Dataset records:
-- ==== Sys2Proof/Machine/Ops.lean ====
section
/-! DEFINITION. Operations over the device's state that the families of commands share: arrays, memory and its map,
status words, events, the ends of runs, sessions and debug sessions, and answers to mailbox commands. -/

namespace Sys2Proof.Machine

/-! ## Arrays -/

def State.core (s : State) (c : CoreId) : Core := Sparse.get Core.blank s.cores (512 * c.lagoon + c.v)
def State.setCore (s : State) (c : CoreId) (k : Core) : State :=
  { s with cores := Sparse.set Core.blank s.cores (512 * c.lagoon + c.v) k }
def State.lagoon (s : State) (l : Nat) : Lagoon := Sparse.get Lagoon.blank s.lagoons l
def State.setLagoon (s : State) (l : Nat) (x : Lagoon) : State := { s with lagoons := Sparse.set Lagoon.blank s.lagoons l x }
def State.stack (s : State) (n : Nat) : Stack := Sparse.get Stack.blank s.hbm n
def State.setStack (s : State) (n : Nat) (x : Stack) : State := { s with hbm := Sparse.set Stack.blank s.hbm n x }
def State.wheel (s : State) (n : Nat) : Wheel := Sparse.get Wheel.blank s.wheels n
def State.setWheel (s : State) (n : Nat) (x : Wheel) : State := { s with wheels := Sparse.set Wheel.blank s.wheels n x }
def State.channel (s : State) (n : Nat) : Ddr := Sparse.get Ddr.blank s.ddr n
def State.setChannel (s : State) (n : Nat) (x : Ddr) : State := { s with ddr := Sparse.set Ddr.blank s.ddr n x }
def State.region (s : State) (n : Nat) : Region := Sparse.get Region.blank s.regions n
def State.setRegion (s : State) (n : Nat) (x : Region) : State := { s with regions := Sparse.set Region.blank s.regions n x }
def State.physCore (s : State) (n : Nat) : Phys := Sparse.get Phys.blank s.phys n
def State.setPhys (s : State) (n : Nat) (x : Phys) : State := { s with phys := Sparse.set Phys.blank s.phys n x }

/-- Numbers below n whose bit is set in a mask. -/
def ones (n mask : Nat) : List Nat := (List.range n).filter (fun i => bit mask i)

/-- Virtual cores that a lagoon's image uses. -/
def State.vcores (s : State) (l : Nat) : List Nat := (List.range 512).filter (fun v => (s.core ⟨l, v⟩).img.used)

/-- Apply a change to every core of a lagoon's image. -/
def State.mapCores (s : State) (l : Nat) (f : Core → Core) : State :=
  { s with cores := (s.cores.map (fun p => if p.1 / 512 = l then (p.1, f p.2) else p)).filter (fun p => decide (p.2 ≠ Core.blank)) }

/-! ## Places (R19, R21) -/

/-- The region 0–17 of physical core 144 die + 12 y + x (R19). -/
def physRegion (p : Nat) : Nat := 9 * (p / 144) + 3 * (p % 144 / 12 / 4) + p % 12 / 4

/-- The region that a virtual core lies in. -/
def State.coreRegion (s : State) (c : CoreId) : Nat := physRegion (s.core c).img.phys

/-- Stacks and DDR5 channels that a lagoon owns, ascending. -/
def State.ownStacks (s : State) (l : Nat) : List Nat := ones 20 (s.lagoon l).cfg.hbm
def State.ownChans (s : State) (l : Nat) : List Nat := ones 16 (s.lagoon l).cfg.chans

/-- The lagoon that owns a stack, a DDR5 channel or a region, if one does. -/
def State.stackOwner (s : State) (n : Nat) : Option Nat := (List.range 8).find? (fun l => bit (s.lagoon l).cfg.hbm n)
def State.chanOwner (s : State) (n : Nat) : Option Nat := (List.range 8).find? (fun l => bit (s.lagoon l).cfg.chans n)
def State.regionOwner (s : State) (n : Nat) : Option Nat := (List.range 8).find? (fun l => bit (s.lagoon l).cfg.regions n)

/-! ## Memory (R179 to R184) -/

/-- The base of DDR5 in the map of R179. -/
def ddrBase : Nat := 0x100000000000

/-- The channel wheel of a device address (R180, R181): 0–639 HBM, 640–655 DDR5. -/
def wheelOf (a : Nat) : Nat :=
  if a < ddrBase then 32 * (a / 2 ^ 37) + a % 2 ^ 15 / 2 ^ 10 else 640 + (a - ddrBase) / 2 ^ 38

def State.readByte (s : State) (a : Nat) : Byte := Sparse.get 0 s.mem a
def State.writeByte (s : State) (a : Nat) (b : Byte) : State := { s with mem := Sparse.set 0 s.mem a b }
def State.readBytes (s : State) (a n : Nat) : List Byte := Sparse.getRun 0 s.mem a n
def State.writeBytes (s : State) (a : Nat) (bs : List Byte) : State := { s with mem := Sparse.setRun 0 s.mem a bs }

/-- Write zeros to the addresses from lo up to hi. -/
def State.zeroRange (s : State) (lo hi : Nat) : State :=
  { s with mem := s.mem.filter (fun p => decide (p.1 < lo) || decide (hi ≤ p.1)) }

/-- Translate a program address through a lagoon's map (R182): program stack p is the p-th stack the lagoon owns, and
so for DDR5 channels (DESIGN CHOICE 10). None outside owned, populated memory (R184). -/
def State.translate (s : State) (l a : Nat) : Option Nat :=
  if a < 20 * 2 ^ 37 then ((s.ownStacks l)[a / 2 ^ 37]?).map (fun p => p * 2 ^ 37 + a % 2 ^ 37)
  else if ddrBase ≤ a ∧ a < ddrBase + 2 ^ 42 then
    ((s.ownChans l)[(a - ddrBase) / 2 ^ 38]?).bind (fun ch =>
      if (a - ddrBase) % 2 ^ 38 < (s.channel ch).bytes then some (ddrBase + ch * 2 ^ 38 + (a - ddrBase) % 2 ^ 38) else none)
  else none

/-- Whether a device address lies in memory that is fitted. -/
def State.fitted (s : State) (a : Nat) : Bool :=
  decide (a < 20 * 2 ^ 37) || (decide (ddrBase ≤ a) && decide (a < ddrBase + 2 ^ 42) && decide ((a - ddrBase) % 2 ^ 38 < (s.channel ((a - ddrBase) / 2 ^ 38)).bytes))

/-- Whether every program address from lo to hi lies in populated memory that a lagoon owns (R184). -/
def State.owned (s : State) (l lo hi : Nat) : Bool :=
  if hi < 20 * 2 ^ 37 then decide (hi / 2 ^ 37 < (s.ownStacks l).length)
  else if ddrBase ≤ lo ∧ hi < ddrBase + 2 ^ 42 then
    let q1 := (lo - ddrBase) / 2 ^ 38
    let q2 := (hi - ddrBase) / 2 ^ 38
    (List.range (q2 + 1 - q1)).all (fun i =>
      match (s.ownChans l)[q1 + i]? with
      | none => false
      | some ch =>
        let top := if q1 + i = q2 then (hi - ddrBase) % 2 ^ 38 else 2 ^ 38 - 1
        decide (top < (s.channel ch).bytes))
  else false

/-- The owner 0–7 of a device address, 8 where no lagoon owns it (the harbour, DESIGN CHOICE 10); none unpopulated. -/
def State.addrOwner (s : State) (a : Nat) : Option Nat :=
  if a < 20 * 2 ^ 37 then some ((s.stackOwner (a / 2 ^ 37)).getD 8)
  else if ddrBase ≤ a ∧ a < ddrBase + 2 ^ 42 ∧ (a - ddrBase) % 2 ^ 38 < (s.channel ((a - ddrBase) / 2 ^ 38)).bytes then
    some ((s.chanOwner ((a - ddrBase) / 2 ^ 38)).getD 8)
  else none

/-- Whether n bytes from device address a lie in memory that an owner holds (R373, R419). -/
def State.holds (s : State) (owner a n : Nat) : Bool :=
  let unit (x : Nat) : Nat := if x < ddrBase then x / 2 ^ 37 else x / 2 ^ 38
  n = 0 || ((List.range (unit (a + n - 1) - unit a + 1)).all (fun i =>
    let first := if i = 0 then a else if a < ddrBase then (unit a + i) * 2 ^ 37 else (unit a + i) * 2 ^ 38
    s.addrOwner first == some owner) && s.addrOwner (a + n - 1) == some owner)

/-- Bytes at n program addresses of a lagoon; an address that does not translate reads as 0. -/
def State.readProg (s : State) (l a n : Nat) : List Byte :=
  (List.range n).map (fun i => ((s.translate l (a + i)).map s.readByte).getD 0)

/-- Write bytes at program addresses of a lagoon. -/
def State.writeProg (s : State) (l a : Nat) (bs : List Byte) : State :=
  (List.range bs.length).foldl (fun t i =>
    match t.translate l (a + i) with
    | some d => t.writeByte d (bs.getD i 0)
    | none => t) s

/-- The atoms marked bad from address lo up to hi have been written whole (R488). -/
def State.soundRange (s : State) (lo hi : Nat) : State :=
  { s with rel := { s.rel with bad := s.rel.bad.filter (fun a => !(decide (lo ≤ 64 * a) && decide (64 * a + 64 ≤ hi))) } }

/-- Zero every byte of a stack or of a DDR5 channel, and mark it clean (R474). -/
def State.clearStack (s : State) (n : Nat) : State :=
  let t := (s.zeroRange (n * 2 ^ 37) ((n + 1) * 2 ^ 37)).soundRange (n * 2 ^ 37) ((n + 1) * 2 ^ 37)
  t.setStack n { t.stack n with clean := true, shoal := [] }
def State.clearChan (s : State) (n : Nat) : State :=
  let t := (s.zeroRange (ddrBase + n * 2 ^ 38) (ddrBase + (n + 1) * 2 ^ 38)).soundRange (ddrBase + n * 2 ^ 38) (ddrBase + (n + 1) * 2 ^ 38)
  t.setChannel n { t.channel n with clean := true }

/-- A free value (DESIGN CHOICE 8): the counter it is drawn at, and the state with the counter advanced. -/
def State.draw (s : State) : Nat × State := (s.fresh, { s with fresh := s.fresh + 1 })

/-! ## Status words -/

/-- TIDESTAT (R306). -/
def State.tidestat (s : State) : Nat :=
  let t := s.tide
  let recent := match t.lastSync with | some k => decide (t.count - k ≤ 2000000000) | none => false
  let off := if t.offset > 32767 then 32767 else if t.offset < -32767 then -32767 else t.offset
  t.state * 2 ^ 24 + t.source * 2 ^ 22 + b2n (t.ppsOn && t.ppsSeen) * 2 ^ 21 + b2n recent * 2 ^ 20 +
    b2n t.stepped * 2 ^ 19 + wrapInt 16 off

/-- RGNSTAT of a region (R286). -/
def Region.stat (r : Region) : Nat :=
  r.rate % 65536 * 2 ^ 48 + wrapInt 8 r.tj * 2 ^ 40 + min r.stops 255 * 2 ^ 32 + r.vset * 2 ^ 24 + r.vbase * 2 ^ 16 +
    r.state * 2 ^ 8 + r.ptrim % 256

/-- The highest level of the debug sessions that cover a lagoon (R477). -/
def State.debugLevel (s : State) (l : Nat) : Nat :=
  (s.dbgs.filter (fun d => d.scope = l || d.scope = 0xFF)).foldl (fun a d => max a d.level) 0

/-- The power mode whose limit holds the package: the highest of any configured lagoon, Full where none is (R44). -/
def State.packageMode (s : State) : Nat :=
  let ms := ((List.range 8).filter (fun l => (s.lagoon l).st ≠ .empty)).map (fun l => (s.lagoon l).cfg.pmode)
  match ms with
  | [] => 0
  | m :: rest => rest.foldl min m

/-- Keeper counter n (R457). -/
def State.counter (s : State) (n : Nat) : Nat := Sparse.get 0 s.keeper.counters n
def State.setCounter (s : State) (n v : Nat) : State :=
  { s with keeper := { s.keeper with counters := Sparse.set 0 s.keeper.counters n v } }

/-- HEALTH (Table 7 of spec/12). -/
def State.health (s : State) : Nat :=
  let tj := (List.range 18).any (fun r => decide ((s.region r).tj ≥ 105))
  let low := (List.range 18).any (fun r => (s.region r).state == 2)
  s.evno % 256 * 2 ^ 24 + b2n (!s.boot.ready) * 2 ^ 20 + b2n tj * 2 ^ 19 + b2n low * 2 ^ 18 + b2n s.degraded * 2 ^ 17 +
    b2n (!s.builder.waiting.isEmpty || s.builder.stopped) * 2 ^ 16 + s.keeper.life * 2 ^ 14 +
    s.dbgs.foldl (fun a d => max a d.level) 0 * 2 ^ 12 + s.power.state * 2 ^ 9 + s.packageMode * 2 ^ 7 + s.sessions.length

/-- LSTATE with the lagoons that `show` hides reading 0xF (R380, R382, R405). -/
def State.lstate (s : State) (shown : Nat → Bool) : Nat :=
  (List.range 8).foldl (fun a l => a + (if shown l then (s.lagoon l).st.code else 0xF) * 16 ^ l) 0

/-! ## Sessions' scopes (R399) -/

/-- The owner that a scope stands for: 8 the harbour, 0–7 a lagoon. -/
def scopeOwner (sc : Nat) : Nat := if sc = 0 then 8 else sc % 16

/-- Whether a scope may see a lagoon. -/
def scopeSees (sc l : Nat) : Bool := sc = 0 || sc % 16 = l

/-- The handle of a session: number + 64 × serial. -/
def Session.handle (x : Session) : Nat := x.id + 64 * x.serial

def State.session? (s : State) (id : Nat) : Option Session := s.sessions.find? (fun x => x.id == id)
def State.setSession (s : State) (x : Session) : State :=
  { s with sessions := s.sessions.map (fun y => if y.id = x.id then x else y) }

/-- The VLAN ID of an address entry (R366). -/
def State.entryVlan (s : State) (e : Nat) : Option Nat :=
  if e = 0 then s.port.cfg.local0 else (s.port.cfg.addrs.find? (fun p => p.1 == e)).bind (fun p => p.2.vlan)

/-- The priority of what is sent (Table 3 of spec/12): lighthouse replies leave on LHPRI (R378), and what the table does not name on
priority 0 (DESIGN CHOICE 43). -/
def txPriority (c : NetCfg) (kind : Nat) : Nat :=
  if kind = 4 then bits c.lhcfg 19 3
  else if kind = 5 then bits c.traffic 0 3
  else if [1, 2, 3, 8, 9].contains kind then bits c.traffic 3 3
  else if kind = 12 then bits c.traffic 9 3
  else if kind = 11 then bits c.traffic 12 3
  else 0

/-- The MAC address in use (R366): the one NET wrote, else the provisioned one. -/
def State.macAddr (s : State) : Nat :=
  let given := (s.keeper.prov.map (·.mac)).getD 0
  if s.port.cfg.mac ≠ 0 then s.port.cfg.mac else if given ≠ 0 then given else s.keeper.mac

/-- The link-local address of entry 0, formed from the MAC address by modified EUI-64 (R366). -/
def linkLocal (mac : Nat) : Nat :=
  let m := toBytes 6 mac
  ofBytes ([0xFE, 0x80, 0, 0, 0, 0, 0, 0] ++ [m.getD 0 0 ^^^ 2, m.getD 1 0, m.getD 2 0, 0xFF, 0xFE, m.getD 3 0, m.getD 4 0, m.getD 5 0])

/-- The address of an address entry (R366). -/
def State.entryAddr (s : State) (e : Nat) : Option Nat :=
  if e = 0 then some (linkLocal s.macAddr) else (s.port.cfg.addrs.find? (fun p => p.1 == e)).map (fun p => p.2.addr)

/-- Whether an item leaves through the controlled port while MACsec is on (R370): all traffic of the Ethernet port but PTP and, in
lighthouse mode open, lighthouse replies. -/
def txSecure (c : NetCfg) (kind : Nat) : Bool := !([7, 8, 10, 12].contains kind) && !(kind == 4 && bits c.lhcfg 30 2 == 1)

/-- Whether an item finds the controlled port that it leaves by closed (R370). -/
def State.txClosed (s : State) (x : Outgoing) : Bool := s.port.cfg.macsec && txSecure s.port.cfg x.kind && !s.port.ctlOpen

/-- Whether an item is a UDP datagram: mailbox frames, RoCEv2 packets, PTP over UDP, and what leaves from a UDP port. -/
def txUdp (x : Outgoing) (port : Option Nat) : Bool := port.isSome || [5, 11].contains x.kind || (x.kind == 12 && x.num != 3 && decide (x.dest < 2))

/-- How an item leaves the port, from an address entry and a UDP port (R366 to R370): its packet number counts the items sent under the
newest association of the transmit channel. Hop limit and TTL are 64, IPv4 packets are not to be fragmented, and a UDP checksum is
generated. -/
def State.txHdr (s : State) (e port : Option Nat) (x : Outgoing) : TxHdr :=
  let c := s.port.cfg
  let p := txPriority c x.kind
  let sec := if c.macsec && txSecure c x.kind then
      s.port.txSas.head?.map (fun a => (a.serial, 1 + (s.tx.filter (fun y => (y.hdr.sec.map Prod.fst) == some a.serial)).length))
    else none
  ⟨p, e.bind s.entryVlan, 64, true, sec, s.port.paused.any (fun q => q.prio == p), none, e.bind s.entryAddr, port, txUdp x port⟩

/-- Hand an item to a transmitter, from an address entry and a UDP port where it leaves by the port, and of a mailbox frame its bytes.
Nothing leaves by a controlled port that is closed, now or later (R370, DEDUCED 111). -/
def State.sendData (s : State) (e port : Option Nat) (x : Outgoing) (data : List Byte) : State :=
  { s with tx := if s.txClosed x then s.tx else ⟨x, s.txHdr e port x, data⟩ :: s.tx }

/-- Hand over an item that is no mailbox frame. -/
def State.sendVia (s : State) (e : Option Nat) (x : Outgoing) : State := s.sendData e none x []

/-- Hand an item to a transmitter: those of a queue pair leave from an address of its owner. -/
def State.send (s : State) (x : Outgoing) : State :=
  s.sendVia (if x.kind = 5 ∨ x.kind = 11 then
      (s.qps.find? (fun q => q.qpn == x.dest)).bind (fun q => (s.port.cfg.addrs.find? (fun p => p.2.owner == q.owner && p.2.v4 == q.v4)).map Prod.fst)
    else none) x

__WHAT YOU NEED TO DO__
In the entries above, find the line holding "b2n (!s.builder.waiting.isEmpty ||" and the line holding "address of an address entry (R366). -/"; print both of them and every line between, exactly, and nothing else.

__ANSWER BOX__
    b2n (!s.builder.waiting.isEmpty || s.builder.stopped) * 2 ^ 16 + s.keeper.life * 2 ^ 14 +
    s.dbgs.foldl (fun a d => max a d.level) 0 * 2 ^ 12 + s.power.state * 2 ^ 9 + s.packageMode * 2 ^ 7 + s.sessions.length

/-- LSTATE with the lagoons that `show` hides reading 0xF (R380, R382, R405). -/
def State.lstate (s : State) (shown : Nat → Bool) : Nat :=
  (List.range 8).foldl (fun a l => a + (if shown l then (s.lagoon l).st.code else 0xF) * 16 ^ l) 0

/-! ## Sessions' scopes (R399) -/

/-- The owner that a scope stands for: 8 the harbour, 0–7 a lagoon. -/
def scopeOwner (sc : Nat) : Nat := if sc = 0 then 8 else sc % 16

/-- Whether a scope may see a lagoon. -/
def scopeSees (sc l : Nat) : Bool := sc = 0 || sc % 16 = l

/-- The handle of a session: number + 64 × serial. -/
def Session.handle (x : Session) : Nat := x.id + 64 * x.serial

def State.session? (s : State) (id : Nat) : Option Session := s.sessions.find? (fun x => x.id == id)
def State.setSession (s : State) (x : Session) : State :=
  { s with sessions := s.sessions.map (fun y => if y.id = x.id then x else y) }

/-- The VLAN ID of an address entry (R366). -/
def State.entryVlan (s : State) (e : Nat) : Option Nat :=
  if e = 0 then s.port.cfg.local0 else (s.port.cfg.addrs.find? (fun p => p.1 == e)).bind (fun p => p.2.vlan)

/-- The priority of what is sent (Table 3 of spec/12): lighthouse replies leave on LHPRI (R378), and what the table does not name on
priority 0 (DESIGN CHOICE 43). -/
def txPriority (c : NetCfg) (kind : Nat) : Nat :=
  if kind = 4 then bits c.lhcfg 19 3
  else if kind = 5 then bits c.traffic 0 3
  else if [1, 2, 3, 8, 9].contains kind then bits c.traffic 3 3
  else if kind = 12 then bits c.traffic 9 3
  else if kind = 11 then bits c.traffic 12 3
  else 0

/-- The MAC address in use (R366): the one NET wrote, else the provisioned one. -/
def State.macAddr (s : State) : Nat :=
  let given := (s.keeper.prov.map (·.mac)).getD 0
  if s.port.cfg.mac ≠ 0 then s.port.cfg.mac else if given ≠ 0 then given else s.keeper.mac

/-- The link-local address of entry 0, formed from the MAC address by modified EUI-64 (R366). -/
def linkLocal (mac : Nat) : Nat :=
  let m := toBytes 6 mac
  ofBytes ([0xFE, 0x80, 0, 0, 0, 0, 0, 0] ++ [m.getD 0 0 ^^^ 2, m.getD 1 0, m.getD 2 0, 0xFF, 0xFE, m.getD 3 0, m.getD 4 0, m.getD 5 0])

/-- The address of an address entry (R366). -/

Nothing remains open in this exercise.